In 2014 Keshav returned for a second year in the VW Polo R Cup Championship. This time with experience behind him Keshav was soon considered a strong contender for the championship title.

He scored multiple wins  and podiums and was one of the fastest drivers throughout the year. Due to an unlucky crash in the final round of the championship Keshav was taken out by another driver and failed to finish the race. This lost him valuable points and eventually the championship. In an interview with Times Now Keshav showed his disappointment on losing the championship but vowed to return stronger in the future.

At the final round of the championship Keshav also competed in the Formula BMW (known as JKFB02) as a guest driver. His best result was only a 7th position as he struggled to get used to the new car and tires while also racing the Polo R Cup car on the same weekend.

MRF National Racing Championship
After only one year of national level racing Keshav made a bold move to enter the MRF Formula Ford 1600 championship.

Keshav quickly got up to speed and made a surprise 2nd-place finish in only the second round of the championship. He carried the momentum and started competing with the top experienced drivers and earned more podiums in the following rounds. At the final round of the championship Keshav also scored his first win at the Buddh International Circuit in front of his home crowd. He eventually finished a brilliant 3rd overall in the championship.

MRF Challenge
Just two weeks after his win in the national championship Keshav managed a last minute entry in the highly acclaimed MRF Challenge winter championship. This marked Keshav's international racing debut and made him one of the fastest progressing drivers from India and the only active international formula racing driver from New Delhi. He competed against the likes of Freddie Hunt and Mathias Lauda amongst other top racing drivers from around the world.

Break from Racing and the Comeback
Keshav's racing progress slowed down in the next couple of years that followed. He took part in limited races in 2016 - 2017 in the National Racing Championship  and focused more on doing promotional events with BMW India like the BMW M Driver Training in Germany and India.
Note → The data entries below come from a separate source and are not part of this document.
-- ==== Sys2Proof/Laws/Dispatcher.lean ====
section
/-! SUPPORT. What hexadecimal strings are made of, and everything DISPATCH can emit for a registry entry. -/

namespace Sys2Proof.Machine

@[simp] theorem hexString_length (p : List Byte) : (hexString p).length = 2 * p.length := by
  induction p with
  | nil => rfl
  | cons b p ih => simp [hexString, ih]; omega

theorem hexDigit_mem (d : BitVec 4) : hexChars.contains (hexDigit d) = true := by revert d; decide

theorem hexString_all (p : List Byte) : ((hexString p).all fun ch => hexChars.contains ch) = true := by
  induction p with
  | nil => rfl
  | cons b p ih => rw [hexString, List.all_cons, List.all_cons, ih]; simp only [hexDigit_mem, Bool.and_self]

/-- A `dev` type is dropped. -/
theorem dispatch_dev {T : Descriptor} (h : T.dir = .dev) (p : List Byte) : dispatch T p = [] := by
  simp [dispatch, h]

/-- Everything DISPATCH can emit for an entry of the registry and a payload of its length. -/
theorem dispatch_cases {c : Byte} {T : Descriptor} {p : List Byte} (hl : lookup c = some T) (hp : p.length = T.length) :
    dispatch T p = [] ∨
    (∃ h, dispatch T p = [.rfidReceived h] ∧ Event.fromSession (.rfidReceived h) = true) ∨
    (∃ n, dispatch T p = [.batteryLevel n] ∧ n ≤ 255) ∨
    (∃ a, dispatch T p = [.armStateChanged a]) ∨
    dispatch T p = [.log (.dispatchFailed .invalidData)] := by
  rcases lookup_cases hl with ⟨-, rfl⟩ | ⟨-, rfl⟩ | ⟨-, rfl⟩ | ⟨-, rfl⟩ | ⟨-, rfl⟩ | ⟨-, rfl⟩ | ⟨-, rfl⟩
  case inl | inr.inl | inr.inr.inl | inr.inr.inr.inl => exact .inl rfl
  · match p, hp with
    | [v], _ => exact .inr (.inr (.inl ⟨v.toNat, rfl, Nat.le_of_lt_succ v.isLt⟩))
  · match p, hp with
    | [v], _ =>
      cases ha : armState v with
      | none => exact .inr (.inr (.inr (.inr (by simp [dispatch, dispatchArmStatus, ha]))))
      | some a => exact .inr (.inr (.inr (.inl ⟨a, by simp [dispatch, dispatchArmStatus, ha]⟩)))
  · refine .inr (.inl ⟨_, rfl, ?_⟩)
    simp only [Event.fromSession, hexString_length, hexString_all, hp]
    rfl

end Sys2Proof.Machine
end

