/-! Validation of the arguments. -/

theorem toolIdValid_iff (id : Int) : toolIdValid id = true ↔ 0 < id ∧ id < 7 := by
  simp [toolIdValid]

theorem alnum_iff (ch : Nat) :
    alnum ch = true ↔ (0x30 ≤ ch ∧ ch ≤ 0x39) ∨ (0x41 ≤ ch ∧ ch ≤ 0x5A) ∨ (0x61 ≤ ch ∧ ch ≤ 0x7A) := by
  simp [alnum, or_assoc]

theorem toolNameValid_iff (emptyOk : Bool) (name : List Nat) :
    toolNameValid emptyOk name = true ↔ (name = [] → emptyOk = true) ∧ ∀ ch ∈ name, alnum ch = true := by
  cases emptyOk <;> simp [toolNameValid]

theorem setToolId_of_valid {id : Int} (h : toolIdValid id = true) (answer : Bool) (s : State) :
    setToolId id answer s = send TypeName.toolId.code (intPayload id) answer s :=
  if_pos h

theorem setToolId_of_invalid {id : Int} (h : ¬ toolIdValid id = true) (answer : Bool) (s : State) :
    setToolId id answer s = s.give (.command (.err .invalidData)) :=
  if_neg h

theorem setToolName_of_valid {emptyOk : Bool} {name : List Nat} (h : toolNameValid emptyOk name = true) (answer : Bool)
    (s : State) : setToolName emptyOk name answer s = send TypeName.toolName.code (pad16 name) answer s :=
  if_pos h

theorem setToolName_of_invalid {emptyOk : Bool} {name : List Nat} (h : ¬ toolNameValid emptyOk name = true)
    (answer : Bool) (s : State) : setToolName emptyOk name answer s = s.give (.command (.err .invalidData)) :=
  if_neg h

/-- Settles O53: the validation is 0 < id < 7, and a valid id is one payload byte. -/
theorem setToolIdValidatesThenTransmits : Obligations.SetToolIdValidatesThenTransmits := by
  intro s id answer rest h
  refine ⟨fun n hid h1 h6 => ?_, fun hout => ?_⟩
  · subst hid
    have hvalid : toolIdValid n = true := (toolIdValid_iff n).2 ⟨by omega, by omega⟩
    rw [step_of_send (p := intPayload n) rfl rfl (fun s => congrArg _ (setToolId_of_valid hvalid answer s)) h,
      intPayload, BitVec.ofInt_natCast]
    rfl
  · have hinvalid : ¬ toolIdValid id = true := by rw [toolIdValid_iff]; omega
    exact (step_of_pending h).trans (congrArg _ (setToolId_of_invalid hinvalid answer _))

/-- Settles O54: the name is valid exactly where every character is a letter or digit and an empty name is allowed. -/
theorem setToolNameValidatesThenTransmits : Obligations.SetToolNameValidatesThenTransmits := by
  intro s name answer rest h
  simp only [← alnum_iff]
  have hfail : ¬ toolNameValid Config.emptyNameOk name = true →
      step s = .next (State.give { s with pending := rest } (.command (.err .invalidData))) :=
    fun hinvalid => (step_of_pending h).trans (congrArg _ (setToolName_of_invalid hinvalid answer _))
  rw [toolNameValid_iff] at hfail
  refine ⟨fun hall hempty => ?_, fun hbad => ?_, fun hnil hno => ?_⟩
  · have hvalid := (toolNameValid_iff Config.emptyNameOk name).2 ⟨hempty, hall⟩
    exact step_of_send rfl (pad16_length name) (fun s => congrArg _ (setToolName_of_valid hvalid answer s)) h
  · obtain ⟨ch, hmem, hch⟩ := hbad
    exact hfail fun hv => hch (hv.2 ch hmem)
  · exact hfail fun hv => Bool.eq_false_iff.1 hno (hv.1 hnil)

/-- An address of `pad16` below the name's length holds the character's code. -/
theorem pad16_getElem?_of_lt {name : List Nat} {i : Nat} (hi : i < 16) (hin : i < name.length) :
    (pad16 name)[i]? = some (BitVec.ofNat 8 name[i]) := by
  simp [pad16, hi, hin]

/-- An address of `pad16` past the name holds the space. -/
theorem pad16_getElem?_of_ge {name : List Nat} {i : Nat} (hi : i < 16) (hin : name.length ≤ i) :
    (pad16 name)[i]? = some Config.PAD := by
  rw [pad16, List.getElem?_append_right (by simp; omega), List.getElem?_replicate_of_lt (by simp; omega)]

/-- Settles O55: below the name's length a character code, which fits a byte, and past it the space. -/
theorem pad16PadsOrTruncates : Obligations.Pad16PadsOrTruncates := by
  intro name hname
  refine ⟨pad16_length name, fun i hi => ?_⟩
  by_cases hin : i < name.length
  · have hfits : name[i] < 256 := by
      have := (alnum_iff _).1 (List.all_eq_true.1 hname _ (List.getElem_mem hin))
      omega
    simp [pad16_getElem?_of_lt hi hin, hin, Nat.mod_eq_of_lt hfits]
  · rw [pad16_getElem?_of_ge hi (Nat.not_lt.1 hin), List.getElem?_eq_none (Nat.not_lt.1 hin)]
    rfl

/-- Settles O57: by the invariant the frame is one of a `dev` type, which DISPATCH drops. -/
theorem echoOfATransmittedFrameIsDropped : Obligations.EchoOfATransmittedFrameIsDropped := by
  intro s f answer k rest hinv hmem hnew h
  have hdev : devFrame f = true := hinv.2 _ hmem
  have hframe : ∃ c T p, f = frameBytes c p ∧ lookup c = some T ∧ p.length = T.length ∧ T.dir = .dev := by
    unfold devFrame at hdev
    split at hdev
    · next T p hd =>
      obtain ⟨c, hf, hl, hp⟩ := (decodeFrame_ok_iff _ _ _).1 hd
      exact ⟨c, T, p, hf, hl, hp, beq_iff_eq.1 hdev⟩
    · cases hdev
  obtain ⟨c, T, p, rfl, hl, hp, hdir⟩ := hframe
  rw [everyDeliveryIsFEEDS s k _ rest Session.new h ⟨hnew, rfl⟩, feeds_frame hl hp, dispatch_dev hdir, State.emit_nil,
    State.setSession_same (s := { s with pending := rest, link := k }) hnew]

/-! The creation and the end of a session. -/

theorem createSession_session?_new (s : State) :
    (createSession s).session? s.sessions.length = some Session.new := by
  simp [createSession, State.session?]

theorem createSession_session?_old (hk : k < s.sessions.length) : (createSession s).session? k = s.session? k := by
  simp [createSession, State.session?, List.getElem?_append_left hk]

theorem session?_dropped (h : s.session? k = some ss) :
    State.session? { s with sessions := s.sessions.set k none } k = none := by
  simp [State.session?, State.lt_of_session? h]

theorem session?_dropped_ne {j : Nat} (hj : j ≠ k) :
    State.session? { s with sessions := s.sessions.set k none } j = s.session? j := by
  simp [State.session?, List.getElem?_set_ne (Ne.symm hj)]

/-- Settles O58: a creation appends a slot, an end empties one, and both leave the other slots. -/
theorem sessionsAreCreatedAndDropped : Obligations.SessionsAreCreatedAndDropped := by
  intro s rest
  refine ⟨fun h => ?_, fun k ss h hss => ?_⟩
  · exact ⟨_, step_of_pending h, createSession_session?_new { s with pending := rest },
      fun k hk => createSession_session?_old (s := { s with pending := rest }) hk, rfl, rfl, rfl, rfl⟩
  · exact ⟨_, (step_of_pending h).trans (dropSession_of_session (s := { s with pending := rest }) hss),
      session?_dropped (s := { s with pending := rest }) hss,
      fun j hj => session?_dropped_ne (s := { s with pending := rest }) hj, rfl, rfl, rfl, rfl⟩

end Sys2Proof.Machine
end
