-- ==== Sys2Proof/Machine/Operands.lean ====
section
/-! DEFINITION. Operands: the register window (10_state.md R38 to R47), the work train, the canonical set and the
payload bytes (R31 to R33). -/

namespace Sys2Proof.Machine

/-! ### The register window -/

/-- A register of the window (10_state.md R38). -/
inductive Reg where
  | cmd | status | errcode | reskind | payload | result | wlen | clen
  | cbuflen | ptimer | since | tickcnt | txlen | txidx | txrem | duty
  | cset (i : Fin 16)
  | wbuf (i : Fin 128)
  | cbuf (i : Fin 128)
  deriving DecidableEq, Repr

/-- The registers at offsets 0x000 to 0x03C, in order (10_state.md R38). -/
def fixedRegs : List Reg :=
  [.cmd, .status, .errcode, .reskind, .payload, .result, .wlen, .clen,
   .cbuflen, .ptimer, .since, .tickcnt, .txlen, .txidx, .txrem, .duty]

/-- The byte offset of a register (10_state.md R38). -/
def Reg.offset : Reg → Nat
  | .cmd => 0x000
  | .status => 0x004
  | .errcode => 0x008
  | .reskind => 0x00C
  | .payload => 0x010
  | .result => 0x014
  | .wlen => 0x018
  | .clen => 0x01C
  | .cbuflen => 0x020
  | .ptimer => 0x024
  | .since => 0x028
  | .tickcnt => 0x02C
  | .txlen => 0x030
  | .txidx => 0x034
  | .txrem => 0x038
  | .duty => 0x03C
  | .cset i => 0x040 + 4 * i
  | .wbuf i => 0x200 + 4 * i
  | .cbuf i => 0x400 + 4 * i

/-- The register whose word index in the window is `k`, if there is one. -/
def regOfIndex (k : Nat) : Option Reg :=
  if hc : 0x10 ≤ k ∧ k < 0x20 then some (.cset ⟨k - 0x10, by omega⟩)
  else if hw : 0x80 ≤ k ∧ k < 0x100 then some (.wbuf ⟨k - 0x80, by omega⟩)
  else if hb : 0x100 ≤ k ∧ k < 0x180 then some (.cbuf ⟨k - 0x100, by omega⟩)
  else fixedRegs[k]?

/-- The register at a byte offset, or the bus error of an access there: misaligned first, then unmapped
(20_memory.md R63, R64, 60_exceptions.md R210). -/
def regAt (off : Nat) : Except BusCause Reg :=
  if off % 4 ≠ 0 then .error .misaligned
  else match regOfIndex (off / 4) with
    | some r => .ok r
    | none => .error .unmapped

/-- Whether the host may write a register (the access column of 10_state.md R38). -/
def Reg.writable : Reg → Bool
  | .cmd | .payload | .wlen | .clen | .cset _ | .wbuf _ => true
  | .status | .errcode | .reskind | .result | .cbuflen | .ptimer | .since | .tickcnt
  | .txlen | .txidx | .txrem | .duty | .cbuf _ => false

/-- A count in bits [7:0] of a register, the upper bits zero. -/
def low8 (n : Nat) : Word := BitVec.ofNat 32 (n % 2 ^ 8)

/-- The value a register reads as (10_state.md R39 to R47). No read has a side effect. -/
def readReg (r : Reg) (s : State) : Word :=
  match r with
  | .cmd => 0
  | .status => s.status
  | .errcode => s.err.errcode.setWidth 32
  | .reskind => BitVec.ofNat 32 s.codec.resKind.code
  | .payload => s.codec.payload
  | .result => s.codec.result
  | .wlen => BitVec.ofNat 32 s.codec.wlen
  | .clen => BitVec.ofNat 32 s.codec.clen
  | .cbuflen => low8 s.capture.cbuf.length
  | .ptimer => s.capture.ptimer
  | .since => s.capture.sinceEdge
  | .tickcnt => s.capture.tickCnt
  | .txlen => low8 s.tx.train.length
  | .txidx => low8 s.tx.idx
  | .txrem => s.tx.rem.setWidth 32
  | .duty => BitVec.ofNat 32 (s.tx.duty.toNat % 2 ^ s.params.dutyW)
  | .cset i => s.codec.cset[i].setWidth 32
  | .wbuf i => s.codec.wbuf[i]
  | .cbuf i => (s.capture.cbuf[i.val]?.map Pulse.toWord).getD 0

/-- Byte `k` (0..3) of a word on the little-endian bus: bits [8k+7 : 8k] (20_memory.md R62). -/
def byteOf (w : Word) (k : Nat) : Byte := w.extractLsb' (8 * k) 8

/-- The byte at byte offset `a` of the window, `none` where no register is mapped (20_memory.md R62). -/
def windowByte (a : Nat) (s : State) : Option Byte :=
  match regAt (a / 4 * 4) with
  | .ok r => some (byteOf (readReg r s) (a % 4))
  | .error _ => none

/-! ### Operands of the codec and transmitter commands -/

/-- The first words of a register file replaced by `xs` (as many as fit), the others kept. -/
def overlay {α : Type} {n : Nat} (v : Vector α n) (xs : List α) : Vector α n :=
  ⟨⟨(xs ++ v.toList.drop xs.length).take n⟩, by simp; omega⟩

/-- The operand train `WBUF[0 .. WLEN-1]` (10_state.md R22, R32). -/
def State.workTrain (s : State) : Train := (s.codec.wbuf.toList.take s.codec.wlen).map Pulse.ofWord

/-- The canonical set `CSET[0 .. CLEN-1]` as a list (10_state.md R33). -/
def State.canonSet (s : State) : List Nat := (s.codec.cset.toList.take s.codec.clen).map BitVec.toNat

/-- Byte `j` (0..3) of a payload: bits [31-8j : 24-8j] (10_state.md R31). -/
def payloadByte (p : Word) (j : Nat) : Byte := p.extractLsb' (24 - 8 * j) 8

end Sys2Proof.Machine
end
Keshav admits he had to step back from Racing as it was starting to burn him out and his alternative career as a Product Designer was taking off. He took a long hiatus from racing but always showed an intent to return. Most recently, Keshav revealed his plans to make a come back in Racing in 2022 and beyond.

Entrepreneurship and Startup Career
Apart from motor racing, Keshav was always passionate about the technology industry. At the young age of 16 Keshav founded his own App design firm and learned about the new wave of mobile startups around the world. In 2011 he joined BSB (Bharti Softbank) as a Senior Product Designer. Working under the wings of CEO Kavin Bharti Mittal he led Product Design for Hike Messenger and Airtel's Wynk Music.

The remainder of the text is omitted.